#### Work instruction:
Of the entries below, return only those lines from the line with "(h.toNat % 65536)" to the line with "else s.modQp q", exactly, both included.

#### Data under study:
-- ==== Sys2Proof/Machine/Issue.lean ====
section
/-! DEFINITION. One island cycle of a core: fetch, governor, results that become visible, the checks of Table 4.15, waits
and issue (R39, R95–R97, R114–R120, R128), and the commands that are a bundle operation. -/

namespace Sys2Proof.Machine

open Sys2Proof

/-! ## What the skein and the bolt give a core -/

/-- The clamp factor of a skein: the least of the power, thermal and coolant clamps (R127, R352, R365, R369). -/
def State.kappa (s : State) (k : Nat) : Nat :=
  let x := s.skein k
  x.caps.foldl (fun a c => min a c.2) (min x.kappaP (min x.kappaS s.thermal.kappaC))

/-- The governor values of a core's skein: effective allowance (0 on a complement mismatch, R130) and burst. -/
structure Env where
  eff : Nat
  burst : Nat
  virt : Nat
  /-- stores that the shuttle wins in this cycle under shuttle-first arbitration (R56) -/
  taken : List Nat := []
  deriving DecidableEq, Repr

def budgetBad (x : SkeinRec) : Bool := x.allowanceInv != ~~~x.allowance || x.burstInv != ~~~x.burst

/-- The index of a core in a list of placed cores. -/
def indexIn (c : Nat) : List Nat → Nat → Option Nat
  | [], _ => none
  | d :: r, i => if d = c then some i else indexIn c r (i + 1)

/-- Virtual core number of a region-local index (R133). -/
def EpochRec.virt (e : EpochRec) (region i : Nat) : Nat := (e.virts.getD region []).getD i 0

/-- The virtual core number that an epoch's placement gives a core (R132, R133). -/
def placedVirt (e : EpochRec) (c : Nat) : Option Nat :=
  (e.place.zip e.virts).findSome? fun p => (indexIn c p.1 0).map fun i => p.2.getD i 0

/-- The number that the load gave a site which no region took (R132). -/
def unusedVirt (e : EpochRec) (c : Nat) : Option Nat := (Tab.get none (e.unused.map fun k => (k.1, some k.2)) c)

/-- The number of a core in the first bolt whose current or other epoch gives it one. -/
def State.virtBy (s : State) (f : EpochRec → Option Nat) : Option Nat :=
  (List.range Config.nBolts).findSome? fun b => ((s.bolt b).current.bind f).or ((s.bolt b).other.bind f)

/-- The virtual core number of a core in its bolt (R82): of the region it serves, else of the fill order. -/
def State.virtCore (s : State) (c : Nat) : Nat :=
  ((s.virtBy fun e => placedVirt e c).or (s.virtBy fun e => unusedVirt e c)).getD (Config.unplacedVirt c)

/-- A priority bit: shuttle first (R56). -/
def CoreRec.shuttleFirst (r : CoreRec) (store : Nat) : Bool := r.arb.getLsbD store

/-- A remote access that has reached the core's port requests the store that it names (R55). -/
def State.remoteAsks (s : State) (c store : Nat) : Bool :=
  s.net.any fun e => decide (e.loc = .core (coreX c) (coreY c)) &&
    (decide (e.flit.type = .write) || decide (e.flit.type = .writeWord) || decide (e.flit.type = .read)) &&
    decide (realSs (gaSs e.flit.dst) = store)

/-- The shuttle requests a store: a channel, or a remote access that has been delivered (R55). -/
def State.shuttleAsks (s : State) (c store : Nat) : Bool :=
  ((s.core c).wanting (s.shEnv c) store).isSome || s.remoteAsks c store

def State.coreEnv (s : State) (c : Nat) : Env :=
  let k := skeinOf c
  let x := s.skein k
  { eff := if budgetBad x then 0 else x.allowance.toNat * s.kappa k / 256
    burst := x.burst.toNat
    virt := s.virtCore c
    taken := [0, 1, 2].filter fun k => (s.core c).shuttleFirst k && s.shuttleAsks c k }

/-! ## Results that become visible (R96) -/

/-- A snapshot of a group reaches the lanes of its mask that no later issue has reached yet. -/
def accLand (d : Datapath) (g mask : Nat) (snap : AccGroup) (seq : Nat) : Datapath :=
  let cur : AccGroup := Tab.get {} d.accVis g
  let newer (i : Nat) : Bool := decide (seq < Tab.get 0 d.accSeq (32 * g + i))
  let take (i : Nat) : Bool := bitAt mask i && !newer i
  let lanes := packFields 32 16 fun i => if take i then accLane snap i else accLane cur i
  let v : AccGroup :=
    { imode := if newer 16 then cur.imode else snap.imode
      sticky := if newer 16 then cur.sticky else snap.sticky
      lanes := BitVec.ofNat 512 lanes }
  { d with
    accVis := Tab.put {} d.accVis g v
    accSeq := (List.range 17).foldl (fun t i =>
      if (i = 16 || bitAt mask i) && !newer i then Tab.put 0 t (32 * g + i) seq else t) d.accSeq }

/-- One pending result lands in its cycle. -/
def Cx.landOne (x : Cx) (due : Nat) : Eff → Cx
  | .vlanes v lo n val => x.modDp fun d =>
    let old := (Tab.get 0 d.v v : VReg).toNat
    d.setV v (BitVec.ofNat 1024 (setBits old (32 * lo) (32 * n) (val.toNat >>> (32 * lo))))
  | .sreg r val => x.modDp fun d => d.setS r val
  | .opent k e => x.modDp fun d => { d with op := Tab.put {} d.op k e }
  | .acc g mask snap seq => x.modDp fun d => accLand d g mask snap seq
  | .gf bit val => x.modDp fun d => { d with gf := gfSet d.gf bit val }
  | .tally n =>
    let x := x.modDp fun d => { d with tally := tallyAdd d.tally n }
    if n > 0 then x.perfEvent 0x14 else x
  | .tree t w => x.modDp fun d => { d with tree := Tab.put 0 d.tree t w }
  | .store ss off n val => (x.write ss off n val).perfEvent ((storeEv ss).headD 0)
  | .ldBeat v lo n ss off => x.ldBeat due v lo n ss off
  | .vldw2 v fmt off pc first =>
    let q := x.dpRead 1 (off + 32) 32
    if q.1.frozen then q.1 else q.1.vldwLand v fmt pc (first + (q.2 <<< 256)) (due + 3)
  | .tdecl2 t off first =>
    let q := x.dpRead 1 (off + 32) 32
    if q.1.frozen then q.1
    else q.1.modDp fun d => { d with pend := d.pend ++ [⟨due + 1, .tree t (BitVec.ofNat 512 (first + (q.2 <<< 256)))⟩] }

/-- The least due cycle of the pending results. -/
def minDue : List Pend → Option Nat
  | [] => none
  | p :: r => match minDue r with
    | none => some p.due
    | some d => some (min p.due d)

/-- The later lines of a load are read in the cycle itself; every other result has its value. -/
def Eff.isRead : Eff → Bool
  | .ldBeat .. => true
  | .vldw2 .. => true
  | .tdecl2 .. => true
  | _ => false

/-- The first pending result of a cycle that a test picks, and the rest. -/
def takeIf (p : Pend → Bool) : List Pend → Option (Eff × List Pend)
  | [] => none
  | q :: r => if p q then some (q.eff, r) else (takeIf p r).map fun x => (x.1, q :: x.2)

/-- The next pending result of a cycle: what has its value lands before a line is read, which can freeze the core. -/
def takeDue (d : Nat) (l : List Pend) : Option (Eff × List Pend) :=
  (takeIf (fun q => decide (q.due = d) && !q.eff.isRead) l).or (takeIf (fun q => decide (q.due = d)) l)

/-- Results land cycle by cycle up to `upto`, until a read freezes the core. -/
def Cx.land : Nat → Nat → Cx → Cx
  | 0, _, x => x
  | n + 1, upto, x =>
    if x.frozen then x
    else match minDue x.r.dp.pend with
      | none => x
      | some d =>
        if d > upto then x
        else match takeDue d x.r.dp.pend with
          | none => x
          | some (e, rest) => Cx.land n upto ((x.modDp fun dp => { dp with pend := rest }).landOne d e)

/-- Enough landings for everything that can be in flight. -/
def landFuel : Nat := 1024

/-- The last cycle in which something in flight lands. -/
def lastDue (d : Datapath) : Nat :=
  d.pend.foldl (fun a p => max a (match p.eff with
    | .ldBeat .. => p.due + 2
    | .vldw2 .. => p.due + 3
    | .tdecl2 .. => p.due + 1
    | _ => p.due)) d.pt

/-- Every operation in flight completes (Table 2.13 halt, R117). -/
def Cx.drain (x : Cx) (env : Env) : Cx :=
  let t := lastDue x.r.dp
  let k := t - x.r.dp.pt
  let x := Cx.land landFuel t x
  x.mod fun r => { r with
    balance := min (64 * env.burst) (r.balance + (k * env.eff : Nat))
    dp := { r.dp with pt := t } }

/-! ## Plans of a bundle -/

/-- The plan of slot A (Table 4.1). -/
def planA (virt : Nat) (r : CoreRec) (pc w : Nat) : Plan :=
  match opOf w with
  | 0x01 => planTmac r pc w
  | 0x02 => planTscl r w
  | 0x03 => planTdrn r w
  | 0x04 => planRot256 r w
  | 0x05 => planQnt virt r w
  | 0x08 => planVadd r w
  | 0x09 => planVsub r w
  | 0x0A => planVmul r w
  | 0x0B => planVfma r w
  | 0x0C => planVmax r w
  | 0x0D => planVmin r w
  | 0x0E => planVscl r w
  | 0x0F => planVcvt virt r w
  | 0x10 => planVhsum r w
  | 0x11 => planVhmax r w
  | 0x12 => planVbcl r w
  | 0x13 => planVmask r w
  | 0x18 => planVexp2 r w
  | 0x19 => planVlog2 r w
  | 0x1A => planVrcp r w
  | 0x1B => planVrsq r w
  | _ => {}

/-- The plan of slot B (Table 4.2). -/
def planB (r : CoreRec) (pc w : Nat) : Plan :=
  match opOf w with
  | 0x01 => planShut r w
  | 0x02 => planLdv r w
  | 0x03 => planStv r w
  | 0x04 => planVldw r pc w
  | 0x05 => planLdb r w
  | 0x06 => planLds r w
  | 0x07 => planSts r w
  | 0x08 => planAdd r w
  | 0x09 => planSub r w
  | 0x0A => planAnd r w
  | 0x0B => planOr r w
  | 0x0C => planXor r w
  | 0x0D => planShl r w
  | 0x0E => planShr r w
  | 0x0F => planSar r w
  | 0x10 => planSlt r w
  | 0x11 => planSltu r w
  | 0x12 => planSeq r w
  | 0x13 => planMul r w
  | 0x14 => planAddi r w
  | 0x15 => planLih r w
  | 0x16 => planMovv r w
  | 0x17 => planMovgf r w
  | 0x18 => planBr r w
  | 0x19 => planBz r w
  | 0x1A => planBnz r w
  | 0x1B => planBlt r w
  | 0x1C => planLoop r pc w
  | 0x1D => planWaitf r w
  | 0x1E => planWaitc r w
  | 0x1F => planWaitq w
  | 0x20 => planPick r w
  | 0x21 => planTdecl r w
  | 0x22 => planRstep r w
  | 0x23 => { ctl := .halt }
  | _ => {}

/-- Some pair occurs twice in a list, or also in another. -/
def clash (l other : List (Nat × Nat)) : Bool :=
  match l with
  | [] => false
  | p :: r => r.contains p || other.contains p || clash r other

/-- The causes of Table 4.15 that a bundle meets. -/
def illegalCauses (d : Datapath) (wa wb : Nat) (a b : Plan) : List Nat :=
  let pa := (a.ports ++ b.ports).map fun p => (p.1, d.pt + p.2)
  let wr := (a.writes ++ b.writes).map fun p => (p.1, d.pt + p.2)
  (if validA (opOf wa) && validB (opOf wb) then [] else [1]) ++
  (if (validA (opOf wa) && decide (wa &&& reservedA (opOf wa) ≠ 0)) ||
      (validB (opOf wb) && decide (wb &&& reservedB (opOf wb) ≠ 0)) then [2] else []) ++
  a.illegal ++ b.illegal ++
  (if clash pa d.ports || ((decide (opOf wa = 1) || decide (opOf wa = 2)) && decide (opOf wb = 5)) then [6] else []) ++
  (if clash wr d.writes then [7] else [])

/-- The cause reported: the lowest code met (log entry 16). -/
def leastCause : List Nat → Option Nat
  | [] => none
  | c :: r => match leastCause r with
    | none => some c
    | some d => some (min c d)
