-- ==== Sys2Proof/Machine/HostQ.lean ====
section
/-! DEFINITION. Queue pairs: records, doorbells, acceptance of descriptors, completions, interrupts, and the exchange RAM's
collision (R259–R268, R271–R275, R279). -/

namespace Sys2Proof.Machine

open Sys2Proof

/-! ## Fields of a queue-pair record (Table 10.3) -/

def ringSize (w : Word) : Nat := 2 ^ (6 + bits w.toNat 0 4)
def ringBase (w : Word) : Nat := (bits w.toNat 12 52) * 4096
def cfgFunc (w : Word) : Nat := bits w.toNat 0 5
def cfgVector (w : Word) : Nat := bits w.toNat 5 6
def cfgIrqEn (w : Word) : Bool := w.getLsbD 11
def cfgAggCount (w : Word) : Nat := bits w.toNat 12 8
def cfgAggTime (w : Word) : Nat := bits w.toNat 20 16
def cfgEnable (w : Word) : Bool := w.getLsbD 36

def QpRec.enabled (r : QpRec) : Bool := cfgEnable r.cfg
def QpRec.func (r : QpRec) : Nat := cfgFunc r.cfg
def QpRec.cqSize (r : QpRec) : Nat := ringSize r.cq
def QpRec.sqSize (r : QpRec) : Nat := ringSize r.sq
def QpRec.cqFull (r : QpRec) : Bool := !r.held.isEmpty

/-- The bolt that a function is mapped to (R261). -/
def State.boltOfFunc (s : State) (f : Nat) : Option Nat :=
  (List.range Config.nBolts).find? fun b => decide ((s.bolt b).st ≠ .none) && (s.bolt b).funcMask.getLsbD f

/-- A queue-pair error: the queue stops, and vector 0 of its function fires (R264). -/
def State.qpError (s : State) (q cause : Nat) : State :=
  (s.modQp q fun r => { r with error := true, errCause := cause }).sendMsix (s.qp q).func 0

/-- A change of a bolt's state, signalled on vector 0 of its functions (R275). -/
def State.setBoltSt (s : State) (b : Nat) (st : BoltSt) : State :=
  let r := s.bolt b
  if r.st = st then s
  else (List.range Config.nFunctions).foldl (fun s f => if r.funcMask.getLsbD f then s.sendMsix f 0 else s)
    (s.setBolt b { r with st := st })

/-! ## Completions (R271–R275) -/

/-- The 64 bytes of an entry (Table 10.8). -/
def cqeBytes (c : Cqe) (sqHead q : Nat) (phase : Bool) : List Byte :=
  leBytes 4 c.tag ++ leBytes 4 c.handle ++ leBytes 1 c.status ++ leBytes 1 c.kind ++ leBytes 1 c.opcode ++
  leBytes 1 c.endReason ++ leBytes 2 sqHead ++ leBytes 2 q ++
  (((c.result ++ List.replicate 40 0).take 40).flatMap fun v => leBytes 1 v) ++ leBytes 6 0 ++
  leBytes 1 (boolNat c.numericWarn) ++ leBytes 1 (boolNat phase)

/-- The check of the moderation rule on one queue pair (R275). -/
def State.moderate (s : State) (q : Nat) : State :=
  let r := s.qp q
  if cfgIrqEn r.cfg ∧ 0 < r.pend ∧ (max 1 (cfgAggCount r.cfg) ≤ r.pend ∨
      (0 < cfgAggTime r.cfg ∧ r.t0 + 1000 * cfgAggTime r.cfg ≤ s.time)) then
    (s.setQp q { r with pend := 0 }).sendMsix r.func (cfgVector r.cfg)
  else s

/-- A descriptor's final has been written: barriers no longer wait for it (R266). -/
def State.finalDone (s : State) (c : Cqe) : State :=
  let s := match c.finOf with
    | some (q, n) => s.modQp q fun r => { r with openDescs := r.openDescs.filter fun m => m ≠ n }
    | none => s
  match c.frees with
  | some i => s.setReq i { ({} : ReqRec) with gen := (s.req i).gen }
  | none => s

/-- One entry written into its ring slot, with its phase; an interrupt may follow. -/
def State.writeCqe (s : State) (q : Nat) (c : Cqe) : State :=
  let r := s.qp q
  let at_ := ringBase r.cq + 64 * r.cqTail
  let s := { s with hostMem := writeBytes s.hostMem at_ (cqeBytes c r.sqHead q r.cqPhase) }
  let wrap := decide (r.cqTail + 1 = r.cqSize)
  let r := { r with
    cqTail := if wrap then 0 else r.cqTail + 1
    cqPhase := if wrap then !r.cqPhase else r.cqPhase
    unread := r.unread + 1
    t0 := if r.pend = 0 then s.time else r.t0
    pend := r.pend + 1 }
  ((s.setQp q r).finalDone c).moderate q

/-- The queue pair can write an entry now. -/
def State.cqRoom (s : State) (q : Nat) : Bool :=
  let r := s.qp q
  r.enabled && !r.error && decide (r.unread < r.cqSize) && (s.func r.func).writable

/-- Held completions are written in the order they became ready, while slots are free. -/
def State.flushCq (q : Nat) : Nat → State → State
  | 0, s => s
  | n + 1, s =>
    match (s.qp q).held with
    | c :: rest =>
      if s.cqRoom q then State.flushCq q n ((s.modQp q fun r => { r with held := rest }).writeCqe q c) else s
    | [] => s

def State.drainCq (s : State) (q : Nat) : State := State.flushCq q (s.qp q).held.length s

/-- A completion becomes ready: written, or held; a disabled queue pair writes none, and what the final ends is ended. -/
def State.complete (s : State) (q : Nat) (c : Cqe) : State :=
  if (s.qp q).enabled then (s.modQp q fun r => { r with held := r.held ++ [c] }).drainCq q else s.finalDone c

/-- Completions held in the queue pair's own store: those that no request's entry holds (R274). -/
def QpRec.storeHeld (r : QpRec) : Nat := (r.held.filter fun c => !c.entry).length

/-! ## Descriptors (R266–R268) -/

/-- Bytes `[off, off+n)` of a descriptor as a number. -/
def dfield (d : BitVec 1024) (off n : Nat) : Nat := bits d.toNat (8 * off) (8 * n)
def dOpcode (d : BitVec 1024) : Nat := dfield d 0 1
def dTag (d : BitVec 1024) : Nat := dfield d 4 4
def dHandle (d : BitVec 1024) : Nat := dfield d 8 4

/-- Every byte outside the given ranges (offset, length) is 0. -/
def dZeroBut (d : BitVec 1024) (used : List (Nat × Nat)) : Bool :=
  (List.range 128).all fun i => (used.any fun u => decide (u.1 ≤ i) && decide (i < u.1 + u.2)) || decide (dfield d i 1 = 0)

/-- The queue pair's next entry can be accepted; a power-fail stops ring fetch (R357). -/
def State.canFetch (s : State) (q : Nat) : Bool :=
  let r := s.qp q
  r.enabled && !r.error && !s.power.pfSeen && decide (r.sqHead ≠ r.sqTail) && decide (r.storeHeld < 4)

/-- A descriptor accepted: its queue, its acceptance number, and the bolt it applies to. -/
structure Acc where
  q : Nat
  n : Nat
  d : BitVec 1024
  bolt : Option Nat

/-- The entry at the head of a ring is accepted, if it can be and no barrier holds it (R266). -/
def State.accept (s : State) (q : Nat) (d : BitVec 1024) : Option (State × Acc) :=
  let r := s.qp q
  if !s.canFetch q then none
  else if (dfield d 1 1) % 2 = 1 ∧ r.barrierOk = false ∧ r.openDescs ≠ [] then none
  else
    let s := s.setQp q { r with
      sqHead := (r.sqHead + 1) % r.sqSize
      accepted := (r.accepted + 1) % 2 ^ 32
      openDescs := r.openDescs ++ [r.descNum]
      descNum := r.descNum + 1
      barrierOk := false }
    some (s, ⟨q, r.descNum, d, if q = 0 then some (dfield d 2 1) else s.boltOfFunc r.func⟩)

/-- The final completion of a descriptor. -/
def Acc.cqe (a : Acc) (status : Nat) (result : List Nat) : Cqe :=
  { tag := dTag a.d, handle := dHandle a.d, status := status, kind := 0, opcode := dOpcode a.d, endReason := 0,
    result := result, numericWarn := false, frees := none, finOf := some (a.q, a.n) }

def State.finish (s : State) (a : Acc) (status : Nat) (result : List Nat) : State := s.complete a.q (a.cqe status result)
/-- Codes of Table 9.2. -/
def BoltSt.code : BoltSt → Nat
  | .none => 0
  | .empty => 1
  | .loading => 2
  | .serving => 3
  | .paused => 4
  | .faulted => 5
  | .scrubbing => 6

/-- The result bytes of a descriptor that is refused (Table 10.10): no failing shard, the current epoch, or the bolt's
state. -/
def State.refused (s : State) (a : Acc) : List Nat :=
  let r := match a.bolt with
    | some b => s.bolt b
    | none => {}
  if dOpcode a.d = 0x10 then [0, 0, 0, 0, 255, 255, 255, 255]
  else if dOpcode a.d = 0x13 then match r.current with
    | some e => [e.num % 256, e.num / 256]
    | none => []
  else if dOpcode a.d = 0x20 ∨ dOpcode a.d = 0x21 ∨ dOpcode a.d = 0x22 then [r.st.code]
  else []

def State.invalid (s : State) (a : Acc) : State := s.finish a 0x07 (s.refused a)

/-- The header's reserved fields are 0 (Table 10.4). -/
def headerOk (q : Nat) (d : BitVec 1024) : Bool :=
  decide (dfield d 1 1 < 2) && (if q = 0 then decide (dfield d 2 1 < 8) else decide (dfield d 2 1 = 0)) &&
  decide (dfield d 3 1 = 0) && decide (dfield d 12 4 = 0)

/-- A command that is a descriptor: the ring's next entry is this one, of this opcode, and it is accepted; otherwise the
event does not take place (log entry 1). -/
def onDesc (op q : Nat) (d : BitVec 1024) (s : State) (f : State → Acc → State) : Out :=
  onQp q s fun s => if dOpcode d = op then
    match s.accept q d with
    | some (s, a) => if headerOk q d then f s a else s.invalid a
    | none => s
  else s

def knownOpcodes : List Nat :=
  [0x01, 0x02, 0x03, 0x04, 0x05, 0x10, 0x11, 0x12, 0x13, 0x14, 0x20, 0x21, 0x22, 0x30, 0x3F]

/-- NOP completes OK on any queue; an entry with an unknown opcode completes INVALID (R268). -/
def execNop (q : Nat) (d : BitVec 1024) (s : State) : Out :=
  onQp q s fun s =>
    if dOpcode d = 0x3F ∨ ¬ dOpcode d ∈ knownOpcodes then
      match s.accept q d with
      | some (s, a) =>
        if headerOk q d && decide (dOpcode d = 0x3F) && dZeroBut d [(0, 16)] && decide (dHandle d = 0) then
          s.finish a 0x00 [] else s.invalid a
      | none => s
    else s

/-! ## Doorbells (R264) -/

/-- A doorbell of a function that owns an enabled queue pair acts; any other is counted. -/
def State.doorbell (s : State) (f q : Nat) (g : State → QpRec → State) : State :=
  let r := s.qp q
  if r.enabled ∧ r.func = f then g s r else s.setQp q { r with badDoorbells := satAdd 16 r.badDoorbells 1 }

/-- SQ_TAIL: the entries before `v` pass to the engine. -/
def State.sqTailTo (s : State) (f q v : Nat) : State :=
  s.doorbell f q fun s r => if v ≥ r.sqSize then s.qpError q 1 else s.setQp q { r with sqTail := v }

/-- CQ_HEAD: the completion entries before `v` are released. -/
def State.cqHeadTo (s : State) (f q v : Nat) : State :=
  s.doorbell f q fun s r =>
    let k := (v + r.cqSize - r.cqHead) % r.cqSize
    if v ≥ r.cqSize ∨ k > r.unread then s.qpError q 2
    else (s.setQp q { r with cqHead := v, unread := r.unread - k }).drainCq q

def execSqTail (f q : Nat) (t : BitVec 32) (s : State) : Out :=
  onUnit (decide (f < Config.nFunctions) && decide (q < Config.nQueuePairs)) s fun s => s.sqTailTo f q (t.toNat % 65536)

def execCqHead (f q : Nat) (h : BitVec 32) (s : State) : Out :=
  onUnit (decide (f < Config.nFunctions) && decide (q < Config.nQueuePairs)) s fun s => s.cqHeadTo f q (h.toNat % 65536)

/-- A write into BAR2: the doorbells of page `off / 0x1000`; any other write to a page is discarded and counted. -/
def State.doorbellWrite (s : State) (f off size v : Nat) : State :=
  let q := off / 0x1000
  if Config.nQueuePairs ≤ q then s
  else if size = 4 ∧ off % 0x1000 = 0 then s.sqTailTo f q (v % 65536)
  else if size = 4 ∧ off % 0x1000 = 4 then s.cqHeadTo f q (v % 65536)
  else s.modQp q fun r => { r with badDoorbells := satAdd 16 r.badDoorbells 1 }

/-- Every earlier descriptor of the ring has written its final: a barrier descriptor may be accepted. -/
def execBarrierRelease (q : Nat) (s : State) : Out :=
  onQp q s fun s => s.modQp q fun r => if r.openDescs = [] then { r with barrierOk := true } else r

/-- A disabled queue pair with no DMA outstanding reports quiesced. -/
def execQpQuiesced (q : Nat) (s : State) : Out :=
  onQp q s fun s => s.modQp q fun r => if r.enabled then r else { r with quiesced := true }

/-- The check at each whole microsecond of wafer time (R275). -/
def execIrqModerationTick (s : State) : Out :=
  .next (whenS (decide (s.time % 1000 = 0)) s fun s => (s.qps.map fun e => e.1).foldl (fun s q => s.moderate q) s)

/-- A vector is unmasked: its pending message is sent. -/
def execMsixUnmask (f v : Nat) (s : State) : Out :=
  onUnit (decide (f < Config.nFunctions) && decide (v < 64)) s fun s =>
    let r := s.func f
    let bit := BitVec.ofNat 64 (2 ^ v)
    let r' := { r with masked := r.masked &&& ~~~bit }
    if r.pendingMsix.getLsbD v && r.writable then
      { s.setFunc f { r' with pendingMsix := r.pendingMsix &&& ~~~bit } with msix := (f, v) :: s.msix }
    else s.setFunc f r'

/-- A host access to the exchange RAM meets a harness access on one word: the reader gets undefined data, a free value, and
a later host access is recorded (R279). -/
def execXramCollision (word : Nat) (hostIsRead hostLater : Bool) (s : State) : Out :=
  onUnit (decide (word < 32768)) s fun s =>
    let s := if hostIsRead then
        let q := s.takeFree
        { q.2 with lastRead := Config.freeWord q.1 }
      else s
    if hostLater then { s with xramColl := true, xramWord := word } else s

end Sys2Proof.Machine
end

#### Exercise result:
  onUnit (decide (f < Config.nFunctions) && decide (q < Config.nQueuePairs)) s fun s => s.cqHeadTo f q (h.toNat % 65536)

/-- A write into BAR2: the doorbells of page `off / 0x1000`; any other write to a page is discarded and counted. -/
def State.doorbellWrite (s : State) (f off size v : Nat) : State :=
  let q := off / 0x1000
  if Config.nQueuePairs ≤ q then s
  else if size = 4 ∧ off % 0x1000 = 0 then s.sqTailTo f q (v % 65536)
  else if size = 4 ∧ off % 0x1000 = 4 then s.cqHeadTo f q (v % 65536)
  else s.modQp q fun r => { r with badDoorbells := satAdd 16 r.badDoorbells 1 }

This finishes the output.